Clemens Alexandrinus.

HE was, by his own confession, a scholar of Pantænus, and of the same philosophical cast of mind. He was of the eclectic sect. It is sincerely to be regretted that Clemens had any acquaintance with them; so far as he mixed christianity with their notions, so far he tarnished it, and by his zeal, activity, learning, and reputation, at the same time that he taught many, he clouded the light of the gospel among those, who yet in fundamentals were profited by his instruction.

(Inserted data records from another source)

-- ==== Sys2Proof/Tests/Slice0.lean ====
section
/-! SUPPORT. Tests and witnesses. Expected results come from spec/95_test_vectors.md (its ids stand in the docstrings) or from
the encodings of spec/30_encoding.md. -/

namespace Sys2Proof.Tests

open Sys2Proof.Machine

/-- The block after reset, with one request presented. -/
def presenting (r : String) : State := { State.reset with inputs := [.request (ascii r)] }

/-- The block after reset, with one request taken and not answered. -/
def holding (r : String) : State := { State.reset with inProgress := [ascii r] }

/-- What is answered, where nothing stops. -/
def next? {α : Type} : Host.Outcome α Fault Refusal → Option α
  | .next a => some a
  | .fault _ => none
  | .refused _ => none

/-- What a step leaves on the response port. -/
def portAfter (s : State) : Option Response := (next? (step s)).bind State.presented

/-- The response to a request presented right after reset. -/
def answer (r : String) : Option Response := portAfter (presenting r)

/-- The record answered to a request, if it is one. -/
def record (r : String) : Option Record :=
  match answer r with
  | some (.ok rec) => some rec
  | _ => none

/-- Kind code, type code, ICAO digits and identification string of the record answered to a request. -/
def summary (r : String) : Option (Nat × Nat × List Byte × List Byte) :=
  (record r).map fun rec => (rec.variant.code.toNat, rec.header.tc.toNat, rec.header.icaoHex, rec.header.idChars)

/-- Latitude and longitude (times 2^17) of the record answered to a request. -/
def position (r : String) : Option (Int × Int) :=
  ((record r).bind Record.pos?).map fun p => (p.latQ17.toInt, p.lonQ17.toInt)

/-- The altitude of the record answered to a request. -/
def altitude (r : String) : Option Nat := ((record r).bind Record.altFt?).map BitVec.toNat

/-- The velocity of the record answered to a request. -/
def velocity (r : String) : Option Nat := ((record r).bind Record.velKt?).map BitVec.toNat

/-! ## WellFormed: each check refuses an ill-formed term -/

theorem test_wf_refuses_surface_latitude : (Instr.tc5SurfacePos ⟨0, 0, 0, 0, 1, 0, 0⟩).wf = false := by decide
theorem test_wf_refuses_surface_longitude : (Instr.tc8SurfacePos ⟨0, 0, 0, 1, 0, 0, 0⟩).wf = false := by decide
theorem test_wf_refuses_airborne_altitude : (Instr.tc9AirbornePos ⟨0, 0, 0, 0, 1, 0, 0, 0⟩).wf = false := by decide
theorem test_wf_refuses_airborne_latitude : (Instr.tc12AirbornePos ⟨0, 0, 0, 0x20000, 0, 0, 0, 0⟩).wf = false := by decide
theorem test_wf_refuses_airborne_longitude : (Instr.tc18AirbornePos ⟨0, 0, 0, 0, 0, 0, 1, 0⟩).wf = false := by decide
theorem test_wf_refuses_velocity : (Instr.tc19AirborneVel ⟨0, 0, 0, 0, 1, 0⟩).wf = false := by decide
theorem test_wf_takes_velocity : (Instr.tc19AirborneVel ⟨0, 0, 0, 0x000384000000, 450, 0⟩).wf = true := by decide

/-! ## Decode: words written out from 30_encoding.md R72 and R75 -/

theorem test_decode_nopos_row :
    decodeTableWord 112 0x8D00000000000000000000000000 = some (.tc0Nopos ⟨0x8D, 0, 0, 0, 0⟩) := by decide +kernel

/-- ID-1 is TC1, ID-3 is TC2, ID-4 is TC3, ID-7 is TC4. -/
theorem test_decode_ident_rows :
    [0x8D1234560D000000000000000000, 0x8D000001170010026E0000000000, 0x8D0000FF19841802FF0C5A000000,
      0x8D4840D6202CC371C32CE0576098].map (decodeTableWord 112) =
    [some (.tc1Ident ⟨0x8D, 0x123456, 5, 0, 0⟩), some (.tc2Ident ⟨0x8D, 0x000001, 7, 0x0010026E0000, 0⟩),
      some (.tc3Ident ⟨0x8D, 0x0000FF, 1, 0x841802FF0C5A, 0⟩), some (.tc4Ident ⟨0x8D, 0x4840D6, 0, 0x2CC371C32CE0, 0x576098⟩)] := by
  decide +kernel
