-- ==== Sys2Proof/Machine/State.lean ====
section
/-! DEFINITION. The state of one SLE-480 engine as plain data, and the state in which power-on leaves it. -/

namespace Sys2Proof.Machine

/-- A table of values by number, in ascending order of number; an unlisted number holds the reader's default. -/
abbrev Tab (α : Type) := List (Nat × α)

/-- A byte memory: listed addresses in ascending order, no zero listed; an unlisted address reads zero. -/
abbrev Memory := List Host.Cell

/-! ### Epoch (chapter 2) -/

/-- An epoch position in its three fields (R36, R87). -/
structure Pos where
  frame : Nat := 0
  line : Nat := 0
  frac : Nat := 0
  deriving DecidableEq, Repr

/-- Table 2.6. -/
inductive EpochState where
  | stopped | running | blanking | freewheel | held
  deriving DecidableEq, Repr

/-- Why the epoch is HELD: the end of the frame (R49) or a reverse count (R48). -/
inductive HeldWhy where
  | endOfFrame | reverse
  deriving DecidableEq, Repr

/-- The epoch unit (R36 to R69). `elapsed` is in units of 1/256 ns. -/
structure Epoch where
  pos : Pos := {}
  st : EpochState := .stopped
  why : HeldWhy := .endOfFrame
  estimate : Nat := 0
  fresh : Bool := true
  measurable : Bool := false
  elapsed : Nat := 0
  headerSeen : Bool := false
  rawLines : Nat := 0
  freewheelCount : Nat := 0
  frameLines : Nat := 1024
  active : Option Nat := none
  pendingSource : Option Nat := none
  pendingLines : Option Nat := none
  encRaw : Int := 0
  encMax : Int := 0
  synthOn : Bool := false
  synthPeriod : Nat := 10240000
  /-- time since the generator started or made its last edge, in units of 1/256 ns (R69) -/
  synthElapsed : Nat := 0
  virtual : Option (Nat × Nat) := none
  /-- in BLANKING, the elapsed time at which the next line falls due (R47) -/
  synthAt : Nat := 0
  stoppedCond : Bool := false
  deriving DecidableEq, Repr

/-- Who uses a cue slot: a voice, or one of the engine's internal users (R70, R71, R184, R389, R448, R723). -/
inductive CueUse where
  | voice
  | estimator (i part : Nat)
  | breeze
  | spi (m : Nat)
  | broadcast (c : Nat)
  | solve (lane : Nat)
  deriving DecidableEq, Repr

/-- One cue slot, Table 2.12; `fired` and `late` since the last arm, which took effect in update `at_` (R76, R80), `passed`
when a frame start has passed over the target (R77), `tag` the ledger tag of the entry it holds (R72); `waits` while an
engine's arm of the slot has not reached its update (R871). -/
structure Cue where
  armed : Bool := false
  action : Nat := 0
  target : Nat := 0
  period : Nat := 0
  remaining : Nat := 0
  arg : Nat := 0
  armedBy : Nat := 0xFF
  lastFired : Nat := 0
  flags : Nat := 0
  fired : Bool := false
  late : Bool := false
  passed : Bool := false
  tag : Nat := 0
  use : CueUse := .voice
  at_ : Nat := 0
  waits : Bool := false
  deriving DecidableEq, Repr

/-- One TRIG_OUT pin (R84): asserted since update `at_` or resting, the polarity of the pulse, where the pulse ends, whether
its end had been reached when it was driven, the rest level. -/
structure TrigPin where
  asserted : Bool := false
  activeHigh : Bool := true
  endPos : Nat := 0
  atOnce : Bool := false
  rest : Bool := false
  at_ : Nat := 0
  deriving DecidableEq, Repr

/-- A dictionary write that the server has accepted: voice, way, entry and bytes. -/
structure DictReq where
  voice : Nat
  via : Via
  idx : Nat
  sub : Nat
  data : List Byte
  /-- the completion of a DICT_OP (R282) -/
  cookie : Nat := 0
  irq : Bool := false
  /-- checks 1 to 8 were run when the transfer was opened (R216, R291) -/
  opened : Bool := false
  /-- FDF and BRS of a CAN transaction's first request (R213) -/
  fdf : Bool := false
  brs : Bool := false
  deriving DecidableEq, Repr

/-- An arm that reached the unit in update `at_` and waits for the rate of one per 4 ETICK (R871): from a STATE write, a
CUE_ARM command, or the engine itself, whose slot holds the cue already. -/
structure ArmWait where
  voice : Nat
  slot : Nat
  at_ : Nat := 0
  engine : Bool := false
  /-- the STATE write to commit, or the CUE_ARM command's tag, cookie and IRQ flag -/
  write : Option DictReq
  tag : Nat := 0
  cookie : Nat := 0
  irq : Bool := false
  action : Nat := 0
  target : Nat := 0
  period : Nat := 0
  remaining : Nat := 0
  arg : Nat := 0
  deriving DecidableEq, Repr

Hear how he describes himself: "I espouse not this or that philosophy, not the stoic, nor the platonic, nor the epicurian, nor that of Aristotle; but whatever any of these sects had said, that was fit and just, that taught righteousness with a divine and religious knowledge, selecting all this, I call it philosophy.'

It is evident from hence, that from the time that this philosophizing spirit had entered into the church, through Justin, it had procured to itself a respect to which its merit no way entitled it. What is there even of good ethics in all the philosophers, which Clement might not have learnt in the New Testament, and much more perfectly, and without the danger of pernicious adulterations? Doubtless many valuable purposes are answered by an acquaintance with these writers; but to dictate to us in religion, Clement should have known, was no part of their business: that "the world by wisdom knew not God," and "beware of philosophy." The christian world was now gradually learning to neglect these cautions, and divine knowledge is certainly much too high a term for any human doctrine whatever.

* Strom. 11. See Cave's life of Clemens.